__Data under study__
——————

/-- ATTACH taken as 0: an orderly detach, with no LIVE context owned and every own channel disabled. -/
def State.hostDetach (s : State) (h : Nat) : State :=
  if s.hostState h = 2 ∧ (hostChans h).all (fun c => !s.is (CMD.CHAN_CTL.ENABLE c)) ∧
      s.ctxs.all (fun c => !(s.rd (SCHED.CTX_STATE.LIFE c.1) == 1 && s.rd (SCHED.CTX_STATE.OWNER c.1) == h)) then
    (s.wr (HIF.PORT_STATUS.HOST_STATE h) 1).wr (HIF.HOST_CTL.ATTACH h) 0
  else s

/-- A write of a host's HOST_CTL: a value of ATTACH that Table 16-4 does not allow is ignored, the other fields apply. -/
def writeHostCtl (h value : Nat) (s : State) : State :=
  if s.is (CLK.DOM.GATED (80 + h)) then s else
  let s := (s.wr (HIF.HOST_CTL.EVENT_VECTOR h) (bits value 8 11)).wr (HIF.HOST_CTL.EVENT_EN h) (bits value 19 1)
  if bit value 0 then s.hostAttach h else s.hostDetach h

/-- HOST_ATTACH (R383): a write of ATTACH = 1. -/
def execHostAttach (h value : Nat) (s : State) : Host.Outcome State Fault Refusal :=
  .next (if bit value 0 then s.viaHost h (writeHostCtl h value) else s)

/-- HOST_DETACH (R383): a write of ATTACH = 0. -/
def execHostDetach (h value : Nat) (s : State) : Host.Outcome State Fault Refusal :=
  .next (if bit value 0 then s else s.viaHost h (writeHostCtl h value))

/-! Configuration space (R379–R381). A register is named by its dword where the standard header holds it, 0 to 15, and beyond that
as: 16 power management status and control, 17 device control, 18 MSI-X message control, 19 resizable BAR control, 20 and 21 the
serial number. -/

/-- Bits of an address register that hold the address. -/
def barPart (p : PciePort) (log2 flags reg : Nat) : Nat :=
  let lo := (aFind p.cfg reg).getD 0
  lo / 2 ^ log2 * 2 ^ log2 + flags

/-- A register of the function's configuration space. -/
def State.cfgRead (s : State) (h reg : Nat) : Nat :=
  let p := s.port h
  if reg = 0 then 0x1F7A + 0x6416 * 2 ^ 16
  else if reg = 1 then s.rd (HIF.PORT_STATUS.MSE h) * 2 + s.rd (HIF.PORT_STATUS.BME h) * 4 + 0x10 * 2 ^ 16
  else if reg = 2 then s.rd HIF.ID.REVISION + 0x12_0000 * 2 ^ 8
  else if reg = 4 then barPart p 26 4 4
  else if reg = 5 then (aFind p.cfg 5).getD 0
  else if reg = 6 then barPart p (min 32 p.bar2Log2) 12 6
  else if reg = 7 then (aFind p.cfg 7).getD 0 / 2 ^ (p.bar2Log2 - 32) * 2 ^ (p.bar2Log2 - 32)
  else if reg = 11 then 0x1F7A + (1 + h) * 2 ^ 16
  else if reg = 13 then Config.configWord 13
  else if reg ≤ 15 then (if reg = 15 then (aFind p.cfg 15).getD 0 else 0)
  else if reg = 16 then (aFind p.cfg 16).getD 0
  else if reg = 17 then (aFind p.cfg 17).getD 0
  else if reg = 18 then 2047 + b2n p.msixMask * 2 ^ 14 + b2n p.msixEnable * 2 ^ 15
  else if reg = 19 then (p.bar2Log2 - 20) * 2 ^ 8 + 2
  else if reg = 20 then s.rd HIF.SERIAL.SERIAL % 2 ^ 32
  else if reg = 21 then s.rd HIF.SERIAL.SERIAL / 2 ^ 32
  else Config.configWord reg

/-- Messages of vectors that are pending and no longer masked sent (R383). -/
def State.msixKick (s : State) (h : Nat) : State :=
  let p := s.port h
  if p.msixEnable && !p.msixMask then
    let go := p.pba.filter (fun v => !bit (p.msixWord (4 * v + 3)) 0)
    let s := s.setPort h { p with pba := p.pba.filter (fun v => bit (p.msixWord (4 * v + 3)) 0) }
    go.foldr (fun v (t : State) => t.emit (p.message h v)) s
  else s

——————

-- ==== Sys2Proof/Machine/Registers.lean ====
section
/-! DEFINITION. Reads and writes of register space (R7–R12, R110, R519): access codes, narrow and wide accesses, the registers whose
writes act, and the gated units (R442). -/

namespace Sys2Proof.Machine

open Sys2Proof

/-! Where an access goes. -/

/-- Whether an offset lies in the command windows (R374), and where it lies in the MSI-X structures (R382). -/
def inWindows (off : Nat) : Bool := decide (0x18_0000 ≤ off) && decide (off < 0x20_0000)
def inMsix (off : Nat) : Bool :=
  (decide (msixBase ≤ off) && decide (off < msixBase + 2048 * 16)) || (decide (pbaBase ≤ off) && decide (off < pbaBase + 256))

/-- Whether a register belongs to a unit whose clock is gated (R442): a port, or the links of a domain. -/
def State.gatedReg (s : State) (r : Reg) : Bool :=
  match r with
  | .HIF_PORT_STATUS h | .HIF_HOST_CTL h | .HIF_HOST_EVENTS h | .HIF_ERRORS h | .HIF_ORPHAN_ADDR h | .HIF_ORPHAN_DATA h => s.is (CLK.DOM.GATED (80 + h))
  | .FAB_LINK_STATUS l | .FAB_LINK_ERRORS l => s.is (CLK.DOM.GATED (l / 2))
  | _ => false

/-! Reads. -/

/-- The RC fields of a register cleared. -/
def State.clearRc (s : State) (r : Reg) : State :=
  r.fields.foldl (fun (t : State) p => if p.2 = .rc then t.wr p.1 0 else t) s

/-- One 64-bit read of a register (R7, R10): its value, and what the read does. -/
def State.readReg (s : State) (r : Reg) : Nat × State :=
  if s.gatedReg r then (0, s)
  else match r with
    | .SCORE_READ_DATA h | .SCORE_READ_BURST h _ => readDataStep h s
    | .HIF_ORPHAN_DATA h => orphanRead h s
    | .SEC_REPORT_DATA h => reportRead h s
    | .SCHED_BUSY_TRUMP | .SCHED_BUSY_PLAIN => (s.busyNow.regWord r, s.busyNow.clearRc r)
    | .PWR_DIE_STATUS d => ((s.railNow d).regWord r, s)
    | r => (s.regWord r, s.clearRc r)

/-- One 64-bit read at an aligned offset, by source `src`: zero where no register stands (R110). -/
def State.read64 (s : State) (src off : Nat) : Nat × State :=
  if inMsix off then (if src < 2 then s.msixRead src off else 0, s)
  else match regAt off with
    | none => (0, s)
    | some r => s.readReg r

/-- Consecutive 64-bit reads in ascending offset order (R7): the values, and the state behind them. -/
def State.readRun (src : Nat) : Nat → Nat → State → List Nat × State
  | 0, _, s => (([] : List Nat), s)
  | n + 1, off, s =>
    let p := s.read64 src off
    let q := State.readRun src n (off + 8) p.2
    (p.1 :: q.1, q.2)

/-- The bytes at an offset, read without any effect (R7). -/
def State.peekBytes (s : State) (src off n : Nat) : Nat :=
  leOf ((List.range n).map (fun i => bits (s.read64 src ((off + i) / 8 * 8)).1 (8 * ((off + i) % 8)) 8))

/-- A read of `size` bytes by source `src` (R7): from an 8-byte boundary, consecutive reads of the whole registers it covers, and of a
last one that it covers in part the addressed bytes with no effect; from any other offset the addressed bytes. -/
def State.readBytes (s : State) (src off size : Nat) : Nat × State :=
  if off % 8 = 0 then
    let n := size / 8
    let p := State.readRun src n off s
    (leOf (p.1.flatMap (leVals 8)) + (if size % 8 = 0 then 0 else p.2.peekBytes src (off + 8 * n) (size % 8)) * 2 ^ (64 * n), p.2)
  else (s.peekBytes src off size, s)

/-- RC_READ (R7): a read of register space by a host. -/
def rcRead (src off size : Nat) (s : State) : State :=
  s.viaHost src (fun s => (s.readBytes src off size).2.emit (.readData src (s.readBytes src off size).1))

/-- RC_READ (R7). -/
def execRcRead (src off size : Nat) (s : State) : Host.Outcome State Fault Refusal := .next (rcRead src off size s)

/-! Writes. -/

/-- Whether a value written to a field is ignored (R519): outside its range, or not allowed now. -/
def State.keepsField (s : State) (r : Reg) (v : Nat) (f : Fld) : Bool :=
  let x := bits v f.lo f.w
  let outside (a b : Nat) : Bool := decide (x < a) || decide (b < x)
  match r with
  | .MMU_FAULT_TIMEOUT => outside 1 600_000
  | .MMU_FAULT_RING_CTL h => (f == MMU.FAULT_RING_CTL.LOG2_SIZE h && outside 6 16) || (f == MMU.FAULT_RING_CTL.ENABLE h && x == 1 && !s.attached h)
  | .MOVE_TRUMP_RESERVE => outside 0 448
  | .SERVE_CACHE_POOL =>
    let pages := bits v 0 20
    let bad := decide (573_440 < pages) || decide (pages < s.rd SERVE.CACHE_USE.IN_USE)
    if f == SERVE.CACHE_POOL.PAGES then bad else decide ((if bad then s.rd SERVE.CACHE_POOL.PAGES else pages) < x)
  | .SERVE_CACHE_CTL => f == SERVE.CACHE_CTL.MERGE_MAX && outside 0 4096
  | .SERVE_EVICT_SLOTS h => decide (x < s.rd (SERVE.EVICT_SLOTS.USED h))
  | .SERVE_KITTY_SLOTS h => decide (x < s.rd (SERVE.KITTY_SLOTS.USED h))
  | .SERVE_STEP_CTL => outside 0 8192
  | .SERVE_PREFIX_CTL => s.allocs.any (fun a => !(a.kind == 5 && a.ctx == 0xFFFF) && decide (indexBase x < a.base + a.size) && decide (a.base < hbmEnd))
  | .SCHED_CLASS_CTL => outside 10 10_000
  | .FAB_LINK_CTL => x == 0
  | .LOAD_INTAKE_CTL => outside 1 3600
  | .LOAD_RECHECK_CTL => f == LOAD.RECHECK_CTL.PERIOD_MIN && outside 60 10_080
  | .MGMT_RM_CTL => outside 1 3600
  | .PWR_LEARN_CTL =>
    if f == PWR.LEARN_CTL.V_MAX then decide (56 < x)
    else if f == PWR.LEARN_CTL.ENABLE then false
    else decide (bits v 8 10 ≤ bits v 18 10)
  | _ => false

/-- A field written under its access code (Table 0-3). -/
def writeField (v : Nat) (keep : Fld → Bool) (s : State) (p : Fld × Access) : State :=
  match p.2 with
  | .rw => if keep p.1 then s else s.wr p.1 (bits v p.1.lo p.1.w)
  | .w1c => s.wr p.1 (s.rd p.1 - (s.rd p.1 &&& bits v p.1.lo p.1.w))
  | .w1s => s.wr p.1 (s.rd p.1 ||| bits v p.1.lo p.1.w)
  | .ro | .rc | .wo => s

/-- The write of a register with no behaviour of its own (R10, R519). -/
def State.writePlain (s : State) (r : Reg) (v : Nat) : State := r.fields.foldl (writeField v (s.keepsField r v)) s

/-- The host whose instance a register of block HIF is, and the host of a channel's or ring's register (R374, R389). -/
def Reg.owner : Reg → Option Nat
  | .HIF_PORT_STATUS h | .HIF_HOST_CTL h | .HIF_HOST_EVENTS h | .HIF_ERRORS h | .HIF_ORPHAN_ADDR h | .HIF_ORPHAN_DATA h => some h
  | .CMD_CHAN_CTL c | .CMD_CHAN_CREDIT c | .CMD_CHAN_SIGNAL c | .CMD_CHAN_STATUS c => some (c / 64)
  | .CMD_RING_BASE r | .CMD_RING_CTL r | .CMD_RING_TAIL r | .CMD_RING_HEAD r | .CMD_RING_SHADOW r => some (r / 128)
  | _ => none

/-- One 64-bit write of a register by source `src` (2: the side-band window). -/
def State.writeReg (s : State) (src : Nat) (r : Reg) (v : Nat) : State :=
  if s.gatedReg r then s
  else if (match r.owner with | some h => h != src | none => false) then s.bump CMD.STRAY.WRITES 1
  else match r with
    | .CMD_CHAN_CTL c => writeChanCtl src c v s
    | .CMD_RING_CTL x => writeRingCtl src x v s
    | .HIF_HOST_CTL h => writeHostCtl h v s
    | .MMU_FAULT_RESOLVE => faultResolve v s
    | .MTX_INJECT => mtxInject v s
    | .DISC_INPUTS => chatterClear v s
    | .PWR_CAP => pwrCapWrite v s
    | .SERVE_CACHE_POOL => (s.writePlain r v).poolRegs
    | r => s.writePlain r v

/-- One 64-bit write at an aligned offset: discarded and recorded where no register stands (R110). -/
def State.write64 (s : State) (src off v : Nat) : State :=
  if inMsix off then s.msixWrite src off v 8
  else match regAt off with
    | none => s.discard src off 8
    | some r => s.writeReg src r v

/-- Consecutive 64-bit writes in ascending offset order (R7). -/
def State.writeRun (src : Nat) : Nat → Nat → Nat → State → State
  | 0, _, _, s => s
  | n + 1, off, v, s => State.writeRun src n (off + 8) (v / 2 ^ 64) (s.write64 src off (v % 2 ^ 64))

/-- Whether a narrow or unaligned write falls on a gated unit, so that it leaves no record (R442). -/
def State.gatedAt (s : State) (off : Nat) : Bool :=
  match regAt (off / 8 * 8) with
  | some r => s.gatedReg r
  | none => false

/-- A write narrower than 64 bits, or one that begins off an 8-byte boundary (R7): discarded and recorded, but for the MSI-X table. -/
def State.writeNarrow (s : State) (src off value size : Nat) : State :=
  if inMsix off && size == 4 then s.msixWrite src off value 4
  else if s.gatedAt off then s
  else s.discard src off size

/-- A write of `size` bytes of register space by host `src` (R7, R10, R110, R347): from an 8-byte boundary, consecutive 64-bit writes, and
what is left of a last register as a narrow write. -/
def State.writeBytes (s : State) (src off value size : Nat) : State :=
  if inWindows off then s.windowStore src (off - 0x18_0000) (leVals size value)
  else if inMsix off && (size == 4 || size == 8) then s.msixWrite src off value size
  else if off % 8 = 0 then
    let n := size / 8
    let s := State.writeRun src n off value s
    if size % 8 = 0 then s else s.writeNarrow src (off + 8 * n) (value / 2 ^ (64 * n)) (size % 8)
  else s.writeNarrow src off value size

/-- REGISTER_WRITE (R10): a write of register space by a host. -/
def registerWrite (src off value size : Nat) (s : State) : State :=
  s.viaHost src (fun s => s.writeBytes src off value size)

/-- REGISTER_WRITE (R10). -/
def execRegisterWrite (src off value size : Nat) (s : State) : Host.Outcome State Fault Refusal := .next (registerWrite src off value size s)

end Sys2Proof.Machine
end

——————

__Task brief__
Taking the material above, extract exactly and only the lines from the line with "if f == PWR.LEARN_CTL.V_MAX" to the line with "def State.writePlain (s", inclusive of both.

__Finished task__
    if f == PWR.LEARN_CTL.V_MAX then decide (56 < x)
    else if f == PWR.LEARN_CTL.ENABLE then false
    else decide (bits v 8 10 ≤ bits v 18 10)
  | _ => false

/-- A field written under its access code (Table 0-3). -/
def writeField (v : Nat) (keep : Fld → Bool) (s : State) (p : Fld × Access) : State :=
  match p.2 with
  | .rw => if keep p.1 then s else s.wr p.1 (bits v p.1.lo p.1.w)
  | .w1c => s.wr p.1 (s.rd p.1 - (s.rd p.1 &&& bits v p.1.lo p.1.w))
  | .w1s => s.wr p.1 (s.rd p.1 ||| bits v p.1.lo p.1.w)
  | .ro | .rc | .wo => s

/-- The write of a register with no behaviour of its own (R10, R519). -/
def State.writePlain (s : State) (r : Reg) (v : Nat) : State := r.fields.foldl (writeField v (s.keepsField r v)) s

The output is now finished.